2. The intelligent parking status perception method based on target detection and tracking according to claim 1, characterized in that, Deploy the vehicle target detection model and vehicle target tracking model from the cloud server to all edge computing gateways of the parking lot monitoring system, including: Using deep learning algorithms, an initial vehicle target detection model and an initial vehicle target tracking model are built in a cloud server, and the initial vehicle target detection model and the initial vehicle target tracking model are deployed to all training servers. Based on the federated learning mechanism, local training image datasets are used in training servers for different scenarios to train the corresponding initial vehicle target detection model and initial vehicle target tracking model locally, and the model update and model evaluation metrics after local training are uploaded to the cloud server. Based on the model update volume and corresponding model evaluation metrics of each training server, the initial vehicle target detection model and the initial vehicle target tracking model of the cloud server are safely aggregated according to the dynamic federated weight mechanism to obtain the final vehicle target detection model and the final vehicle target tracking model. The final vehicle target detection model and the final vehicle target tracking model are deployed to all edge computing gateways connected to the cloud server.
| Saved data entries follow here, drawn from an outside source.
theorem exec_inputs {i : Instr} (hw : i.wf = true) {s t : State} (h : exec i s = .next t) : t.inputs = s.inputs := by
  rcases exec_next_cases hw h with ⟨res, -, -, rfl⟩ | ⟨r, -, rfl⟩
  · rfl
  · exact State.abort_inputs ..

/-- Every step takes the first of the inputs, when there is one (log 3). -/
theorem step_inputs {s t : State} (h : step s = .next t) : t.inputs = s.inputs.tail := by
  cases step_cases h with
  | cmdAccepted _ rest _ hin _ _ hd ht => rw [exec_inputs (wf_of_decode hd) ht, hin, State.acked_inputs, List.tail_cons]
  -- Every other case names the state the operation is applied to, with the rest of the inputs.
  | _ => simp_all

/-- A state whose next input is no refused access has a next state (R65). -/
theorem step_answers {s : State} (h : LegalInputs s.inputs) : ∃ t, step s = .next t := by
  obtain hnext | ⟨off, size, rest, hbad, hin⟩ := onlyBusErrorsStopTheMachine.2 s
  · exact hnext
  · have hl : legalAccess off size = true := by
      rcases hin with hin | ⟨v, hin⟩ <;> exact h _ (hin ▸ List.mem_cons_self)
    obtain ⟨hsize, halign⟩ := legalAccess_iff.1 hl
    omega

theorem core_run_succ {s t : State} (h : step s = .next t) (k : Nat) : core.run (k + 1) s = core.run k t := by
  have hcore : core.step s = .next t := h
  simp [Host.Core.run, hcore]

/-- Settles O27, by induction on the inputs: each step takes one, and with none left the engine completes. -/
theorem everyRunEndsIdle : Obligations.EveryRunEndsIdle := by
  intro s
  induction hin : s.inputs generalizing s with
  | nil =>
    intro _
    exact ⟨s.complete, core_run_succ (step_of_no_input hin) 0, s.complete_engine, s.complete_inputs.trans hin⟩
  | cons x rest ih =>
    intro hl
    obtain ⟨t, ht⟩ := step_answers (hin ▸ hl)
    have hrest : t.inputs = rest := by rw [step_inputs ht, hin, List.tail_cons]
    rw [List.length_cons, core_run_succ ht]
    exact ih t hrest fun y hy => hl y (List.mem_cons_of_mem x hy)

end Sys2Proof.Machine
end

section
/-! SUPPORT. States that agree on the valued words (spec/10_state.md R40, spec/70_reset_and_hazards.md R284): each
operation of a step keeps the agreement. -/

namespace Sys2Proof.Machine

/-- A read that takes no draw returns the image of its place (R61, R66). -/
theorem State.serveRead_of_not_draw {s : State} {off : Offset}
    (h : ¬ (s.busy = true ∧ ∃ i j, windowReg off = .w i j)) :
    s.serveRead off = { s with reply := .data (s.image (windowReg off)) } := by
  unfold State.serveRead
  split
  · rename_i i j hw hb
    exact absurd ⟨hb, i, j, hw⟩ h
  · rfl

namespace AgreeOnValued

theorem refl (s : State) : AgreeOnValued s s := ⟨rfl, fun _ _ _ => rfl⟩

section
variable {s t : State} (h : AgreeOnValued s t)
include h

theorem engine : t.engine = s.engine := by rw [h.1]

theorem flags : t.flags = s.flags := by rw [h.1]

theorem err : t.err = s.err := by rw [h.1]

theorem inputs : t.inputs = s.inputs := by rw [h.1]

theorem busy : t.busy = s.busy := by rw [State.busy, State.busy, h.engine]

/-- A register with a value has the same contents in both states. -/
theorem reg_eq {r : Reg} (hr : s.hasValue r = true) : t.reg r = s.reg r :=
  eq_of_getWord_eq fun j => (h.2 r j ((State.hasValue_iff s r).1 hr j)).symm

/-- The images of a place agree unless the place is a W word without a value. -/
theorem image_eq {place : WindowReg} (hp : ∀ i j, place = .w i j → s.hasWord i j = true) :
    t.image place = s.image place := by
  cases place with
  | w i j => exact (h.2 i j (hp i j rfl)).symm
  | _ =>
    rw [h.1]
    rfl

/-- An operation that neither reads nor writes W, nor changes which words have a value, keeps the agreement. -/
theorem map {f : State → State} (hf : ∀ (u : State) w, f { u with w := w } = { f u with w := w })
    (hv : ∀ u : State, (f u).valued = u.valued) : AgreeOnValued (f s) (f t) := by
  obtain ⟨ht, hw⟩ := h
  have hfs : (f s).w = s.w := (congrArg State.w (hf s s.w) :)
  have hft : f t = { f s with w := t.w } := (congrArg f ht).trans (hf s t.w)
  refine ⟨by rw [hft], fun r j hr => ?_⟩
  rw [State.hasWord, hv] at hr
  rw [hft, State.reg, hfs]
  exact hw r j hr

theorem withInputs (rest : List Input) : AgreeOnValued { s with inputs := rest } { t with inputs := rest } :=
  h.map (f := fun u => { u with inputs := rest }) (fun _ _ => rfl) fun _ => rfl

theorem acked (rest : List Input) : AgreeOnValued (s.acked rest) (t.acked rest) :=
  h.map (f := fun u => u.acked rest) (fun _ _ => rfl) fun _ => rfl

theorem start (f : InFlight) : AgreeOnValued (s.start f) (t.start f) :=
  h.map (f := fun u => u.start f) (fun _ _ => rfl) fun _ => rfl

theorem writeCtrl (v : Word) : AgreeOnValued (s.writeCtrl v) (t.writeCtrl v) := by
  refine h.map (f := fun u => u.writeCtrl v) (fun u w => ?_) fun u => ?_
  · rw [State.writeCtrl_eq, State.writeCtrl_eq]
  · rw [State.writeCtrl_eq]

theorem recordError (c : ErrorCode) (r : Reg) (x : Word) :
    AgreeOnValued (s.recordError c r x) (t.recordError c r x) := by
  refine h.map (f := fun u => u.recordError c r x) (fun u w => ?_) fun u => State.recordError_valued ..
  cases he : u.err <;> simp [he]

theorem abort (c : ErrorCode) (r : Reg) (x : Word) : AgreeOnValued (s.abort c r x) (t.abort c r x) :=
  (h.recordError c r x).map (f := fun u => { u with done := true }) (fun _ _ => rfl) fun _ => rfl

/-- RESET leaves no trace of W (R281). -/
theorem applyReset : AgreeOnValued s.applyReset t.applyReset := by
  have hr : t.applyReset = s.applyReset := by
    rw [h.1]
    rfl
  exact hr ▸ refl _

theorem setReg (r : Reg) (v : W256) : AgreeOnValued (s.setReg r v) (t.setReg r v) := by
  refine ⟨by rw [h.1]; rfl, fun q j hq => ?_⟩
  rw [State.reg_setReg, State.reg_setReg]
  split_ifs with hqr
  · rfl
  · rw [State.hasWord_setReg_ne _ _ _ hqr] at hq
    exact h.2 q j hq

/-- A host write gives its word a value, and keeps the contents of the other words. -/
theorem setWord (i : Reg) (j : Fin 8) (x : Word) : AgreeOnValued (s.setWord i j x) (t.setWord i j x) := by
  refine ⟨by rw [h.1]; rfl, fun q k hq => ?_⟩
  rw [State.reg_setWord, State.reg_setWord]
  rw [State.hasWord_setWord] at hq
  by_cases hqi : q = i
  · subst hqi
    rw [if_pos rfl, if_pos rfl]
    by_cases hkj : k = j
    · subst hkj
      rw [getWord_putWord_self, getWord_putWord_self]
    · rw [getWord_putWord_ne _ _ hkj, getWord_putWord_ne _ _ hkj]
      exact h.2 q k (by simpa [hkj] using hq)
  · rw [if_neg hqi, if_neg hqi]
    exact h.2 q k (by simpa [hqi] using hq)

end

theorem setRegs (ws : List (Reg × W256)) {s t : State} (h : AgreeOnValued s t) :
    AgreeOnValued (s.setRegs ws) (t.setRegs ws) := by
  induction ws generalizing s t with
  | nil => exact h
  | cons x ws ih => exact ih (h.setReg x.1 x.2)

/-- The pending results were computed at acceptance, so a completion reads no register (log 5). -/
theorem complete {s t : State} (h : AgreeOnValued s t) : AgreeOnValued s.complete t.complete := by
  rcases s.complete_cases with ⟨hi, hc⟩ | ⟨f, hf, hc⟩
  · rw [hc, State.complete_idle (h.engine.trans hi)]
    exact h
  · rw [hc, State.complete_busy (h.engine.trans hf), h.flags]
    exact (h.setRegs f.result.writes).map
      (f := fun u => { u with flags := f.result.flags.apply s.flags, engine := .idle, done := true })
      (fun _ _ => rfl) fun _ => rfl

/-- While BUSY a W word gives a draw, whatever it holds; any other read returns an image on which the states agree. -/
theorem serveRead {s t : State} (h : AgreeOnValued s t) {off : Offset}
    (hp : s.busy = false → ∀ i j, windowReg off = .w i j → s.hasWord i j = true) :
    AgreeOnValued (s.serveRead off) (t.serveRead off) := by
  by_cases hdraw : s.busy = true ∧ ∃ i j, windowReg off = .w i j
  · obtain ⟨hb, i, j, hw⟩ := hdraw
    rw [State.serveRead_busy hb hw, State.serveRead_busy (h.busy.trans hb) hw]
    exact h.map (f := fun u => { u with reply := .data (Config.freeWord u.draws), draws := u.draws + 1 })
      (fun _ _ => rfl) fun _ => rfl
  · have hdraw' : ¬ (t.busy = true ∧ ∃ i j, windowReg off = .w i j) := by rwa [h.busy]
    have himage : t.image (windowReg off) = s.image (windowReg off) :=
      h.image_eq fun i j hw => hp (Bool.eq_false_iff.2 fun hb => hdraw ⟨hb, i, j, hw⟩) i j hw
    rw [State.serveRead_of_not_draw hdraw, State.serveRead_of_not_draw hdraw', himage]
    exact h.map (f := fun u => { u with reply := .data (s.image (windowReg off)) }) (fun _ _ => rfl) fun _ => rfl

end AgreeOnValued

end Sys2Proof.Machine
end

section
/-! SUPPORT. A command's check and results depend on the contents of its operand registers only (spec/30_encoding.md
R95), and a step that makes no uninitialised read (spec/10_state.md R40) keeps the agreement. -/

namespace Sys2Proof.Machine

/-- What a check looks at is all the operand registers (R95, R256). -/
theorem eq_sources_of_rangeTable {i : Instr} {b : Nat} {rs : List Reg} (h : rangeTable i = some (b, rs)) :
    rs = sources i := by
  cases i <;> cases h <;> rfl

section
variable {s t : State}

theorem firstOutOfRange_congr {i : Instr} (h : ∀ r ∈ sources i, t.reg r = s.reg r) :
    firstOutOfRange i t = firstOutOfRange i s := by
  unfold firstOutOfRange
  rcases hi : rangeTable i with _ | ⟨b, rs⟩
  · rfl
  · obtain rfl := eq_sources_of_rangeTable hi
    exact List.find?_congr fun r hr => by rw [h r hr]

theorem State.pair_congr {b : Reg} (h : ∀ r ∈ pairRegs b, t.reg r = s.reg r) : t.pair b = s.pair b := by
  simp only [pairRegs, List.forall_mem_cons] at h
  simp only [State.pair, h]

theorem State.jac_congr {b : Reg} (h : ∀ r ∈ jacRegs b, t.reg r = s.reg r) : t.jac b = s.jac b := by
  simp only [jacRegs, List.forall_mem_cons] at h
  simp only [State.jac, h]

theorem State.aff_congr {b : Reg} (h : ∀ r ∈ affRegs b, t.reg r = s.reg r) : t.aff b = s.aff b := by
  simp only [affRegs, List.forall_mem_cons] at h
  simp only [State.aff, h]

/-- Both states give a command the same results: each is computed from the operand registers, which agree. -/
theorem exec_form_of_sources {i : Instr} (h : ∀ r ∈ sources i, t.reg r = s.reg r) :
    ∃ res, exec i s = accept i (firstOutOfRange i s) res s ∧ exec i t = accept i (firstOutOfRange i t) res t := by
  cases i with
  | nop => exact ⟨_, rfl, rfl⟩
  | ldi rd imm | ldk rd imm | ldt rd imm => exact ⟨_, rfl, rfl⟩
  | mov rd a | sqr rd a | msb rd a | bswap rd a | sinv rd a | pmulg rd a | bit rd a imm =>
    have ha : t.reg a = s.reg a := h a List.mem_cons_self
    exact ⟨_, rfl, by rw [← ha]; rfl⟩
  | add rd a b | sub rd a b | mul rd a b | cmp a b =>
    have ha : t.reg a = s.reg a := h a List.mem_cons_self
    have hb : t.reg b = s.reg b := h b (List.mem_cons_of_mem _ List.mem_cons_self)
    exact ⟨_, rfl, by rw [← ha, ← hb]; rfl⟩
  | addw rd a b | subw rd a b =>
    have ha : t.pair a = s.pair a := State.pair_congr fun r hr => h r (List.mem_append_left _ hr)
    have hb : t.pair b = s.pair b := State.pair_congr fun r hr => h r (List.mem_append_right _ hr)
    exact ⟨_, rfl, by rw [← ha, ← hb]; rfl⟩
  | redp rd a => exact ⟨_, rfl, by rw [← State.pair_congr h]; rfl⟩
  | pdbl rd a => exact ⟨_, rfl, by rw [← State.jac_congr h]; rfl⟩
  | paddm rd a b =>
    have ha : t.jac a = s.jac a := State.jac_congr fun r hr => h r (List.mem_append_left _ hr)
    have hb : t.aff b = s.aff b := State.aff_congr fun r hr => h r (List.mem_append_right _ hr)
    exact ⟨_, rfl, by rw [← ha, ← hb]; rfl⟩

end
3. The intelligent parking state perception method based on target detection and tracking according to claim 2, characterized in that, The video stream captured by the camera is input into the vehicle target detection model of the edge computing gateway to perform vehicle target detection, resulting in several vehicle targets, including: The video stream is captured by cameras installed at key locations in the parking lot monitoring system and then input to the edge computing gateway. The video stream is frame-trimmed and preprocessed to obtain continuous frames of image data to be identified, and then the continuous frames of image data to be identified are input into the vehicle target detection model. The backbone network of the vehicle target detection model is used to extract the original feature map of the image data to be identified in each frame; Using the dynamic receptive field attention module of the vehicle target detection model, the local feature map, global context feature map, and dynamic receptive field feature map of the original feature map are extracted, and then fused by a concatenation operation according to the dynamically generated attention weights to obtain the first fused feature map. The neck network of the vehicle target detection model is used to perform a second fusion of the original feature map and the first fusion feature map to obtain the second fusion feature map. Based on the second fused feature map, the multi-task unified detection head of the vehicle target detection model is used to detect vehicle targets and obtain several initial vehicle targets in the image data to be identified. Post-processing is performed on several initial vehicle targets to obtain several final vehicle targets.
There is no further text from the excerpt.